Pre-coating with protein fractions inhibits nano-carrier aggregation in human blood plasma

The success of a nanomaterial designed for biomedical applications depends strongly on its "biological identity" meaning the physicochemical properties the material adopts after contact with a physiological medium e.g. blood. Critical issues are here the size stability of the nanomaterial against aggregation in blood induced by blood proteins and the composition of the protein corona. These factors further determine the particles' fate in vivo and in vitro. While this has been seen to occur inevitably we demonstrate here that a preformed and hereby predetermined protein corona steers the nanomaterials behavior concerning aggregation in human blood plasma and uptake behavior in macrophages.

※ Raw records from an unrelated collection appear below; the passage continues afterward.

-- ==== Sys2Proof/Machine/Sluice.lean ====
section
/-! DEFINITION. Machine/Sluice.lean: sluice operations at their home agents (R279 to R284, R271, R425, R426), what a migration held and lets go
on (R271), and what ends for want of a route (R432). -/

namespace Sys2Proof.Machine

open Sys2Proof

/-! ### Grants (R281) -/

/-- The cluster of a lane; none for an operation from outside. -/
def State.clOf (s : State) (k : LaneId) : Nat := if k = outsider then nowhere else s.clusterOf k

/-- The grant of a request (R281): the object and the hold list change, the lane goes on, and its later reads of the
sluice's ranges find no stale copy (R282). -/
def grantSluice (r : SlReq) : Act := fun s =>
  Act.all [
    putSluice r.key ((s.sluice r.key).granted r.excl),
    updSlReqs fun rs => rs.filter fun x => x.id != r.id,
    updLane r.lane fun l => { l with holds := l.holds ++ [{ va := r.va, key := r.key, excl := r.excl, home := r.home }],
                                     parks := { l.parks with acq := l.parks.acq.filter fun a => a != .sluice r.id } },
    Act.when (r.lane != outsider) (updCluster (s.clusterOf r.lane) fun c => c.dropClean fun l _ => l.line == lineOf r.key ||
      s.rangeHas (s.ctxOf r.lane) (s.gangOf r.lane) r.va l.line),
    Act.opt r.try_ fun t => updLane r.lane fun l => l.resolve t.1 [(t.2, 1)]] s

/-- Examine one sluice's queue from its head (R281). An exclusive request waits for every earlier one; a shared one for
every earlier exclusive one. -/
def serveQueue : List SlReq → Act
  | [] => Act.skip
  | r :: rest => Act.read fun s =>
    if (s.sluice r.key).grants r.excl then Act.seq (grantSluice r) (serveQueue rest)
    else Act.skip

/-- The WQ bit of a sluice follows the requests that wait (R279). -/
def keepWq (key : Nat) : Act := Act.read fun t =>
  let w := t.slreqs.any fun r => r.waiting && r.key == key
  if (t.sluice key).wq == w then Act.skip else putSluice key { t.sluice key with wq := w }

/-- The sluices whose queues are to be examined: those at which requests wait or waited, but for those whose lines a host may hold or a
migration holds (R271, R425), or whose home cannot be reached. -/
def State.sluiceKeys (s : State) : List Nat := (((s.slreqs.filter fun r => r.waiting).map (·.key)) ++ s.dev.wq).dedup.filter fun k =>
  !s.dev.hostCopies.contains (lineOf k) && !s.pieceMoves (lineOf k) && s.keyReach k

/-- Examine every such sluice, and keep its WQ bit (R279, R281). -/
def serveSluices : Act := fun s =>
  let keys := s.sluiceKeys
  Act.all [
    Act.each keys fun key => Act.all [
      Act.read fun t => serveQueue (t.slreqs.filter fun r => r.waiting && r.key == key),
      keepWq key],
    Act.when (keys.any s.dev.wq.contains) (updDev fun d => { d with wq := d.wq.filter fun k => !keys.contains k })] s

/-! ### Operations that reach their home agents -/

/-- Has a lane an access to a sluice's bytes, or its cluster a write-back of their line, from before a sluice operation (R293)? -/
def State.touching (s : State) (k : LaneId) (id key : Nat) : Bool := s.reqs.any fun q =>
  !q.done && decide (q.rank < id) &&
    ((q.isWback (s.clOf k) && q.line == lineOf key) || q.acc.any fun a => a.lane == k && a.op.own && a.touches.any (meet (key, 16)))

/-- Must a sluice operation wait at its home agent: for the recall of a host's copy of the line (R425), or for requests that the slice has
accepted on it before (R261)? -/
def State.sluiceWaits (s : State) (home : Home) (key : Nat) (held : Option (Nat × Nat)) : Bool :=
  s.dev.hostCopies.contains (lineOf key) || s.reqs.any fun q => q.home == home && q.line == lineOf key &&
    [ReqSt.waiting, .attached, .held, .snooped].contains q.st && (match held with | some (_, o) => decide (q.order < o) | none => true)

/-- A sluice operation is held from now on. -/
def markHeld (id order : Nat) : Act := fun s => Act.all [
  Act.when (s.slreqs.any fun r => r.id == id) (updSlReqs fun rs => rs.map fun r => if r.id = id then { r with held := some (s.now, order) } else r),
  Act.when (s.slrels.any fun r => r.id == id) (updSlRels fun rs => rs.map fun r => if r.id = id then { r with held := some (s.now, order) } else r)] s

/-- A migration holds a sluice operation like any request: it takes a miss register and counts in L2HOLD (R271, R274). (log 53, DEDUCED) -/
def holdSluice (id : Nat) (home : Home) : Act := fun s => match home with
  | .slice n =>
    let c := s.slice n
    if c.held.contains id || decide (512 ≤ s.registers c) then [] else Act.all [
      updSlice n fun c => { c with held := c.held ++ [id], l2hold := c.l2hold + 1 },
      markHeld id s.dev.order,
      updDev fun d => { d with order := d.order + 1 }] s
  | _ => []

/-- Requests at the slice that have waited for a sluice operation go on. -/
def afterSluice (home : Home) (held : Option (Nat × Nat)) : Act := match home, held with
  | .slice n, some _ => serveWaiting n
  | _, _ => Act.skip

/-- A request is examined at its home agent: it joins the sluice's queue, from which `serveSluices` grants at once what the rules allow;
an SLTRY that cannot be granted fails. -/
def examineSluice (r : SlReq) : Act := fun s =>
  let ahead := s.slreqs.any fun x => x.waiting && x.key == r.key
  match r.try_ with
  | none => updSlReqs (fun rs => rs.filter (fun x => x.id != r.id) ++ [{ r with waiting := true }]) s
  | some t =>
    if !ahead && (s.sluice r.key).grants r.excl then grantSluice r s
    else Act.all [
      updSlReqs fun rs => rs.filter fun x => x.id != r.id,
      updLane r.lane fun l => { l with
        parks := { l.parks with acq := l.parks.acq.filter fun a => a != .sluice r.id },
        results := l.results.map fun x => if x.id = t.1 then { x with vals := some [(t.2, 0)] } else x }] s

/-- SLUICE_REQUEST_ARRIVE (R281). Requests of one core's issue arrive in order, after the lane's earlier releases and its earlier
accesses to the object's bytes (R238, R293, R294). (log 41, DEDUCED; log 53, DEDUCED) -/
def stepSluiceArrive (id : Nat) : Act := fun s =>
  match s.slreqs.find? fun r => r.id == id && !r.waiting with
  | none => []
  | some r =>
    if (s.slreqs.any fun x => !x.waiting && decide (x.id < r.id) && x.key == r.key && s.coreOf x.lane == s.coreOf r.lane &&
          (x.lane == outsider) == (r.lane == outsider)) ||
        (s.slrels.any fun x => x.lane == r.lane && decide (x.id < r.id)) || s.touching r.lane r.id r.key then []
    else if s.pieceMoves (lineOf r.key) then holdSluice id r.home s
    else if !s.keyReach r.key then (if r.held.isNone then markHeld id 0 s else [])
    else if s.sluiceWaits r.home r.key r.held then []
    else Act.seq (examineSluice r) (afterSluice r.home r.held) s

/-- Is a release held back by what has to be performed before it (R282, R284, R293, R294): write-backs and accesses of its lane from before
it in the sluice's ranges as they stand now, those to the object's own bytes, and the lane's earlier releases of the sluice, or of one in
its ranges? -/
def State.relWaits (s : State) (r : SlRel) : Bool :=
  let ranged (line : Nat) : Bool := r.publish && s.rangeHas (s.ctxOf r.lane) (s.gangOf r.lane) r.va line
  (s.reqs.any fun q => !q.done && decide (q.rank < r.id) &&
    ((q.isWback (s.clOf r.lane) && ranged q.line) || q.acc.any fun a => a.lane == r.lane && a.op.own && decide (a.op ≠ .prefetch) &&
      a.touches.any fun t => ranged (lineOf t.1))) ||
  s.touching r.lane r.id r.key ||
  s.slrels.any fun x => x.lane == r.lane && decide (x.id < r.id) && (x.key == r.key || ranged (lineOf x.key))

/-- SLUICE_RELEASE_PERFORM (R282, R284, R294): once all that it publishes is performed the object is released. (log 53, DEDUCED) -/
def stepSluiceRelease (id : Nat) : Act := fun s =>
  match s.slrels.find? fun r => r.id == id with
  | none => []
  | some r =>
    if s.relWaits r then []
    else if s.pieceMoves (lineOf r.key) then holdSluice id r.home s
    else if !s.keyReach r.key then (if r.held.isNone then markHeld id 0 s else [])
    else if s.sluiceWaits r.home r.key r.held then []
    else Act.all [
      putSluice r.key ((s.sluice r.key).released r.excl),
      Act.when (r.lane != outsider) (dropCleanLine (s.clusterOf r.lane) (lineOf r.key)),
      updSlRels fun rs => rs.filter fun x => x.id != id,
      afterSluice r.home r.held] s

/-! ### The end of a hold (R271) -/

/-- The requests that the migration of a piece holds, in acceptance order (R271). -/
def State.heldOn (s : State) (piece : Nat) : List Req :=
  (s.reqs.filter fun r => r.st == .held && s.phys (r.line * 128) / 65536 == piece && (match r.home with | .slice _ => true | _ => false)).mergeSort
    fun a b => decide (a.order ≤ b.order)

/-- The sluice operations that it holds: order, number, home. -/
def State.heldSluices (s : State) (piece : Nat) : List (Nat × Nat × Home) :=
  let here (key : Nat) : Bool := s.phys key / 65536 == piece
  (s.slreqs.filterMap fun r => r.held.bind fun h => if here r.key && !r.waiting then some (h.2, r.id, r.home) else none) ++
  s.slrels.filterMap fun r => r.held.bind fun h => if here r.key then some (h.2, r.id, r.home) else none

/-- One that was held goes on: a sluice operation is performed; another request takes its place among those that wait at the slice, so
that it hits, misses or attaches, or waits for a snoop, as any does. -/
def goOn (x : Nat × Nat × Home) : Act := match x.2.2 with
  | .slice n => Act.all [
      updSlice n fun c => { c with held := c.held.filter (· != x.2.1) },
      fun s => if s.reqs.any fun r => r.id == x.2.1 then
          Act.all [setReq x.2.1 .waiting, updSlice n fun c => { c with waiting := c.waiting ++ [x.2.1] }, serveWaiting n] s
        else Act.all [stepSluiceArrive x.2.1, stepSluiceRelease x.2.1] s]
  | _ => Act.skip

/-- What a migration held goes on, in acceptance order (R271). (log 15, DEDUCED; log 53, DEDUCED) -/
def releaseHeld (rs : List Req) (sl : List (Nat × Nat × Home)) : Act :=
  Act.each ((rs.map fun r => (r.order, r.id, r.home)) ++ sl |>.mergeSort fun a b => decide (a.1 ≤ b.1)) goOn

/-! ### The end of an access without a route (R432) -/

/-- Has something been held for 10 ms since a cycle (R432)? -/
def State.tooLong (s : State) (since : Nat) : Bool := decide (since + 12000000 ≤ s.now)

/-- A sluice request ends without an answer: the lane takes a detected error, and what SLTRY writes is false. (log 19, DEDUCED) -/
def loseSluice (r : SlReq) : Act := fun s => Act.all [
  updSlReqs fun rs => rs.filter fun x => x.id != r.id,
  Act.when (r.lane != outsider) (writeError (s.errOf r.lane 0x01 (s.pcOf r.lane - 12).toNat r.va.toNat)),
  Act.opt r.try_ fun t => updLane r.lane fun l => l.resolve t.1 [(t.2, 0)],
  updParks r.lane fun p => { p with acq := p.acq.filter fun a => a != .sluice r.id },
  fun t => takeError r.lane 1 0 (t.pcOf r.lane - 12) t] s

/-- TJWAIT ends without an answer. (log 19, DEDUCED) -/
def loseJoin (k : LaneId) (va : DWord) : Act := fun s => Act.all [
  writeError (s.errOf k 0x01 (s.pcOf k - 12).toNat va.toNat),
  fun t => takeError k 1 0 (t.errPc k) t,
  leaveQueue k] s

/-- The lane of a TJWAIT, by its number, with its counter's address and key and the cycle since which it is held. -/
def State.joinWait (s : State) (id : Nat) : Option (LaneId × DWord × Nat × Nat) := s.lanes.findSome? fun l => match l.2.parks.queue with
  | some (.join va key _ n (some t)) => if n = id then some (l.1, va, key, t) else none
  | _ => none

/-- A sluice operation or a TJWAIT that has been held for 10 ms. (log 19, DEDUCED) -/
def sluiceTimeout (id : Nat) : Act := fun s =>
  match s.slreqs.find? fun r => r.id == id, s.slrels.find? fun r => r.id == id, s.joinWait id with
  | some r, _, _ => match r.held with
    | some (t, _) => if !s.keyReach r.key && s.tooLong t then loseSluice r s else []
    | none => []
  | none, some r, _ => match r.held with
    | some (t, _) => if !s.keyReach r.key && s.tooLong t then Act.all [
        updSlRels fun rs => rs.filter fun x => x.id != id,
        writeError (s.errOf r.lane 0x02 r.pc.toNat r.va.toNat)] s else []
    | none => []
  | none, none, some (k, va, key, t) => if !s.keyReach key && s.tooLong t then loseJoin k va s else []
  | none, none, none => []

/-- REMOTE_ACCESS_TIMEOUT (R432): 10 ms have passed without a route. (log 4, DESIGN CHOICE; log 19, DEDUCED) -/
def stepRemoteTimeout (id : Nat) : Act := fun s =>
  match s.reqs.find? fun r => r.id == id with
  | none => sluiceTimeout id s
  | some r =>
    let remote := match r.home with | .remote _ => true | _ => false
    if !remote || r.st != .held || s.reach r.home || !s.tooLong r.acceptedAt then []
    else Act.all [
      updReqs fun rs => rs.filter fun q => q.id != id,
      Act.each r.acc fun a => if a.op.result.isSome then consumePoison a (s.now + 1) none
        else match a.op with
          | .prefetch => Act.skip
          | .snap dst n => Act.all [writeError (s.errOf a.lane 0x01 a.pc.toNat a.va.toNat), storeBytes dst (List.replicate n 0)]
          | .unitRead u => Act.all [
              writeError (s.errOf a.lane 0x01 a.pc.toNat a.va.toNat),
              let line := (List.replicate 128 (0 : Byte), s.now + 1)
              match u with
              | .matrix core cmd => updCore core fun c => { c with mq := c.mq.map fun m =>
                  if m.id = cmd then { m with got := m.got.set r.line line } else m }
              | .engine cl cmd slot => updCluster cl fun c => { c with cmds := c.cmds.map fun m =>
                  if m.id = cmd then { m with got := m.got.set slot ((m.got.getD slot []).set r.line line) } else m }
              | _ => Act.skip]
          | _ => writePoison a] s

end Sys2Proof.Machine
end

Fractionation of human blood plasma was applied to enrich human serum albumin (HSA), immunoglobulin G (IgG) as well as various low abundant protein mixtures. The exact composition of these protein fractions was analyzed via quantitative, label-free liquid-chromatography mass-spectrometry (LC-MS). The protein fractions were further applied to form a predetermined protein corona on differently functionalized polystyrene nanoparticles. The change of the nanoparticles' physicochemical properties after incubation with the defined protein fractions or whole human plasma was studied by dynamic light scattering (DLS) to determine size changes. DLS was also used to investigate the stability of the protein-coated nanoparticles when reintroduced in human plasma. In addition, we found that cellular uptake of nanomaterials was strongly influenced by the artificially created protein corona.